Si affronterà il tema della modifica dell'Art.10 dello Statuto Sardo, affinché la Regione possa, senza gravare sul bilancio statale, avere maggiore libertà di manovra fiscale. Lo scopo è quello di "dare immediata attuazione Decreto Legislativo n.75/1998 che prevede l'attivazione delle zone franche e completare in sede europea con il sostegno dello Stato le procedure per rendere la Sardegna una zona extradoganale; ed, infine, attivare in Sardegna il regime fiscale al consumo previsto dalla Legge n.762/1963".

Questo è un momento molto delicato, dobbiamo essere fiduciosi perché al tavolo siederanno le persone nelle quali abbiamo da sempre riposto la nostra fiducia e che sapranno rappresentarci nel migliore dei modi. Adesso è il momento di essere uniti, senza più polemiche o personalismi, affinché ciò per cui abbiamo lottato in questo ultimo periodo possa finalmente coronare i sacrifici e l'impegno di tutti coloro che si sono prodigati in questa causa. Il nostro obiettivo è nobile e supremo. La Sardegna dovrà ritornare a vivere dei frutti della propria terra e diventare la "Regina del Mediterraneo".

 

I nemici della Zona Franca utilizzano i professori universitari per farci paura, come se costoro fossero rappresentanti di una cultura che è onnisciente, mentre quella che potrebbe darci torto è solo esclusivamente fiscale, cultura che i docenti che sino ad oggi sono stati invitati a scrivere "contro" dimostrano palesemente di non possedere. Cultura fiscale tributaria che pertanto non sono neanche in grado di trasmettere né agli studenti e tantomeno ai politici ignoranti, che li hanno invitati a smentirci, pensando che ci saremmo impressionati del fatto che loro insegnino all'Università, ma certamente in materie diverse da quelle che possono smentirci previste esclusivamente dal Diritto Tributario. 
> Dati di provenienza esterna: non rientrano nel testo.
/-- Fields of a descriptor. -/
def descWord (d : BitVec 256) (byte : Nat) : Nat := (d.extractLsb' (8 * byte) 32).toNat
def descPitch (d : BitVec 256) : Nat := (d.extractLsb' 192 16).toNat
def descYPitch (d : BitVec 256) : Nat := (d.extractLsb' 208 16).toNat
def descLen (d : BitVec 256) : Nat := (d.extractLsb' 224 8).toNat
def descFlags (d : BitVec 256) : BitVec 8 := d.extractLsb' 232 8
def descFmt (d : BitVec 256) : Nat := (d.extractLsb' 240 8).toNat
def descYFmt (d : BitVec 256) : Nat := (d.extractLsb' 248 8).toNat

def fmtOfCode (n : Nat) : Fmt := if n = 1 then fp32 else if n = 2 then fp16 else bf16
def sizeOfCode (n : Nat) : Nat := if n = 1 then 4 else 2

/-- An array of rows in scratchpad. -/
structure Rows where
  off : Nat
  pitch : Nat
  rows : Nat
  n : Nat
  size : Nat
  deriving DecidableEq, Repr

/-- The rows as runs of bytes; offsets have not wrapped yet, for the ranges of R102. -/
def Rows.runs (a : Rows) : List (Nat × Nat) := (List.range a.rows).map (fun t => (a.off + t * a.pitch, a.n * a.size))

def qRows (d : BitVec 256) (o : FwObject) : Rows := ⟨descWord d 0, descPitch d, descLen d, o.rows, sizeOfCode (descFmt d)⟩
def kRows (d : BitVec 256) (o : FwObject) : Rows := ⟨descWord d 4, descPitch d, descLen d, o.rows, sizeOfCode (descFmt d)⟩
def vRows (d : BitVec 256) (o : FwObject) : Rows := ⟨descWord d 8, descPitch d, descLen d, o.cols, sizeOfCode (descFmt d)⟩
def yRows (d : BitVec 256) (o : FwObject) : Rows := ⟨descWord d 12, descYPitch d, descLen d, o.cols, sizeOfCode (descYFmt d)⟩
def betaRow (d : BitVec 256) : Rows := ⟨descWord d 16, 0, 1, descLen d, 4⟩
def lamRow (d : BitVec 256) (o : FwObject) : Rows := ⟨descWord d 20, 0, 1, o.rows, 4⟩

/-- Whether λ is a vector. -/
def lvec (d : BitVec 256) : Bool := (descFlags d).getLsbD 0

/-- The arrays that an instruction reads, in the order of the descriptor's fields, and the one it writes. -/
def readRows (k : Upd) (d : BitVec 256) (o : FwObject) : List Rows :=
  (if k.q then [qRows d o] else []) ++ (if k.k then [kRows d o] else []) ++ (if k.v then [vRows d o] else []) ++
  (if k.beta then [betaRow d] else []) ++ (if k.beta && lvec d then [lamRow d o] else [])
def writeRows (k : Upd) (d : BitVec 256) (o : FwObject) : List Rows := if k.y then [yRows d o] else []

/-- The ranges that the command records (R206). -/
def updRanges (k : Upd) (d : BitVec 256) (o : FwObject) : List Range :=
  (readRows k d o).map (fun a => rangeOf false a.runs) ++ (writeRows k d o).map (fun a => rangeOf true a.runs)

/-- The offset fields used, in the order of the layout. -/
def usedOffsets (k : Upd) (d : BitVec 256) : List Nat :=
  (if k.q then [descWord d 0] else []) ++ (if k.k then [descWord d 4] else []) ++ (if k.v then [descWord d 8] else []) ++
  (if k.y then [descWord d 12] else []) ++ (if k.beta then [descWord d 16] else []) ++
  (if k.beta && lvec d then [descWord d 20] else [])

/-- The pitches used. -/
def usedPitches (k : Upd) (d : BitVec 256) : List Nat :=
  (if k.q || k.k || k.v then [descPitch d] else []) ++ (if k.y then [descYPitch d] else [])

/-- The checks of R206 on the 64 bytes read at `a`. Of several arrays outside the window the first is reported: those read, in the order
Q, K, V or E, β, λ, then Y (DESIGN CHOICE, assumption log 66). -/
def descTrap (c : Cell) (k : Upd) (o : FwObject) (a : Word) (raw : Nat) : Option (Nat × Word) :=
  let d : BitVec 256 := BitVec.ofNat 256 raw
  if !(1 ≤ descLen d && descLen d ≤ 32) || !(1 ≤ descFmt d && descFmt d ≤ 3) || (descFlags d).extractLsb' 1 7 ≠ 0 ||
      raw / 2 ^ 256 ≠ 0 then some (1, a)
  else if k.y && !(1 ≤ descYFmt d && descYFmt d ≤ 3) then some (1, a)
  else
    match (usedOffsets k d).find? (fun v => 2 ^ 22 ≤ v || v % 4 ≠ 0) with
    | some v => some (3, BitVec.ofNat 64 v)
    | none =>
      match (usedPitches k d).find? (fun p => p % 4 ≠ 0) with
      | some p => some (3, BitVec.ofNat 64 p)
      | none =>
        (c.outsideAny ((readRows k d o ++ writeRows k d o).flatMap Rows.runs)).map (fun b => (5, BitVec.ofNat 64 b))

/-- The reading of a descriptor. -/
inductive DescRead where
  | ok (d : BitVec 256)
  | trap (cause : Nat) (v : Word)
  | wait
  deriving DecidableEq, Repr

/-- Reads and checks the descriptor at X(xa) (R205, R206); `busy`: an earlier command still writes its bytes (R104). -/
def descAt (s : State) (k : Upd) (o : FwObject) (a : Word) (busy : Bool) : DescRead :=
  if a.extractLsb' 22 42 ≠ 0 ∨ a.extractLsb' 0 6 ≠ 0 then .trap 3 a
  else
    match s.cpu.outside a.toNat 64 with
    | some b => .trap 5 (BitVec.ofNat 64 b)
    | none =>
      if busy || s.spBlocked [(a.toNat, 64)] then .wait
      else if s.spBad a.toNat 64 then .trap 0x12 a
      else
        match descTrap s.cpu k o a (s.spRead a.toNat 64) with
        | some (c, v) => .trap c v
        | none => .ok (BitVec.ofNat 256 (s.spRead a.toNat 64))

/-- The reading by the front end, at issue and at re-injection. -/
def readDesc (s : State) (k : Upd) (o : FwObject) (a : Word) : DescRead :=
  descAt s k o a (s.cpu.rangesBusy [rangeOf false [(a.toNat, 64)]])

/-! ### The arithmetic (R207, R208) -/

/-- An array's values. -/
def arrayVals (s : State) (a : Rows) (f : Fmt) : List (List FpVal) :=
  (List.range a.rows).map (fun t => (List.range a.n).map (fun k =>
    decodeCode f (s.spRead (a.off + t * a.pitch + k * a.size) a.size)))

def valAt (l : List (List FpVal)) (t k : Nat) : FpVal := (l.getD t []).getD k (.fin false 0 0)

/-- Element `(i, c)` of a block column, column `c` of its blocks. -/
def colElem (col : List Tile) (i c : Nat) : Lane := lane (tileRow (col.getD (i / 32) zeroTile) (i % 32)) c

/-- OPDot of R207 on column `c` of a block column. -/
def opDot (dk : Nat) (col : List Tile) (x : Nat → FpVal) (c : Nat) : Lane :=
  sumGroups false none ((List.range ((dk + 31) / 32)).map (fun p =>
    ((List.range 32).filter (fun r => 32 * p + r < dk)).map (fun r => (x (32 * p + r), val32 (colElem col (32 * p + r) c)))))

/-- FMA of R207. -/
def fmaVal (u d : FpVal) (w : Lane) : Lane := rn32 (.add (u.mul d) (val32 w))

/-- What an update forms once, before its first block column: u, t by t, then λ, each as registers of 32 FP32 values (R208). -/
def packVals (n : Nat) (f : Nat → Lane) : List VReg :=
  (List.range ((n + 31) / 32)).map (fun p => ofLanes (fun j => if 32 * p + j < n then f (32 * p + j) else 0))

/-- Value `i` of the `r`-th packed row of `n`. -/
def packedAt (kept : List VReg) (n r i : Nat) : Lane := lane (kept.getD (r * ((n + 31) / 32) + i / 32) 0) (i % 32)

/-- An FP32 value, which is exact. -/
def asLane (v : FpVal) : Lane := rn32 v

/-- u and λ, read from K, β and λ. -/
def updForms (s : State) (k : Upd) (d : BitVec 256) (o : FwObject) : List VReg :=
  let kv := arrayVals s (kRows d o) (fmtOfCode (descFmt d))
  let b := if k.beta then (arrayVals s (betaRow d) fp32).getD 0 [] else []
  let l := if k.beta && lvec d then (arrayVals s (lamRow d o) fp32).getD 0 [] else []
  (List.range (descLen d)).flatMap (fun t => packVals o.rows (fun i =>
    if k.beta then rn32 ((b.getD t (.fin false 0 0)).mul (valAt kv t i)) else asLane (valAt kv t i))) ++
  packVals o.rows (fun i => asLane (if lvec d then l.getD i (.fin false 0 0) else decodeCode fp32 (descWord d 20)))

/-- The arrays read once, and those that every block column reads (R103). -/
def onceRows (k : Upd) (d : BitVec 256) (o : FwObject) : List Rows :=
  [kRows d o] ++ (if k.beta then [betaRow d] else []) ++ (if k.beta && lvec d then [lamRow d o] else [])
def Upd.columns (k : Upd) : Upd := { k with k := k.delta, beta := false }

/-- The inputs of a block column. -/
structure UpdIn where
  len : Nat
  q : List (List FpVal)
  k : List (List FpVal)
  v : List (List FpVal)
  u : Nat → Nat → FpVal
  lam : Nat → FpVal

def updInputs (s : State) (k : Upd) (d : BitVec 256) (o : FwObject) (kept : List VReg) : UpdIn :=
  let f := fmtOfCode (descFmt d)
  ⟨descLen d, if k.q then arrayVals s (qRows d o) f else [], if k.delta then arrayVals s (kRows d o) f else [],
    if k.v then arrayVals s (vRows d o) f else [], fun t i => val32 (packedAt kept o.rows t i),
    fun i => val32 (packedAt kept o.rows (descLen d) i)⟩

/-- The new blocks of column `q`, and Y's rows for its columns (R208). -/
def updColumn (k : Upd) (x : UpdIn) (o : FwObject) (q : Nat) (old : List Tile) : List Tile × List (List Lane) :=
  let cols := min 32 (o.cols - 32 * q)
  let table (f : Nat → Nat → FpVal) (n : Nat) : List (List FpVal) := (List.range x.len).map (fun t => (List.range n).map (f t))
  let dots (a : List (List FpVal)) (blocks : List Tile) : List (List Lane) :=
    (List.range x.len).map (fun t => (List.range cols).map (fun c => opDot o.rows blocks (valAt a t) c))
  let p := if k.delta then dots x.k old else []
  let oldY := if k.y && !k.newY then dots x.q old else []
  let dv := table (fun t c =>
    let v := valAt x.v t (32 * q + c)
    if k.delta then val32 (rn32 (v.add (val32 ((p.getD t []).getD c 0)).neg)) else v) cols
  let elem (i c : Nat) : Lane :=
    let w := colElem old i c
    let w := if k.beta then rn32 ((x.lam i).mul (val32 w)) else w
    (List.range x.len).foldl (fun w t => fmaVal (x.u t i) (valAt dv t c) w) w
  let new := if !k.v then old else
    (List.range o.nbr).map (fun b => Vector.ofFn (fun r => ofLanes (fun c =>
      if 32 * b + r.val < o.rows && c < cols then elem (32 * b + r) c else colElem old (32 * b + r) c)))
  (new, if !k.y then [] else if k.newY then dots x.q new else oldY)

/-- Writes Y's elements of a block column as RoundTo(Y, yfmt, RNE). -/
def writeY (d : BitVec 256) (o : FwObject) (q : Nat) (y : List (List Lane)) (s : State) : State :=
  let a := yRows d o
  let f := fmtOfCode (descYFmt d)
  (List.range a.rows).foldl (fun s t =>
    (List.range (min 32 (o.cols - 32 * q))).foldl (fun s c =>
      s.spWrite (a.off + t * a.pitch + (32 * q + c) * a.size) a.size (roundCode f rne ((y.getD t []).getD c 0))) s) s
Oggi mi sono presa la briga di andare a leggere con attenzione la Legge n.42/2009 sul "federalismo fiscale" richiamata dal Prof. Beniamino Moro nel suo articolo comparso in prima pagina de l'Unione Sarda di due giorni fà, legge che il Professore ci propone in alternativa alla Zona Franca. Ebbene è incredibile - credo - che il suddetto non abbia letto, o non abbia capito bene quello che c'è scritto in questa legge! Infatti per comprendere esattamente il significato della Legge n.42/2009 sul "federalismo fiscale" è necessario conoscere l'art. 31 del D.lgs. n. 68/2011 dove si prevede che "nei confronti delle regioni a statuto speciale e delle Province autonome di Trento e Bolzano si applica solamente l'art. 1 comma 2, e gli articoli 15,22,e 27 della Legge n.42/2009!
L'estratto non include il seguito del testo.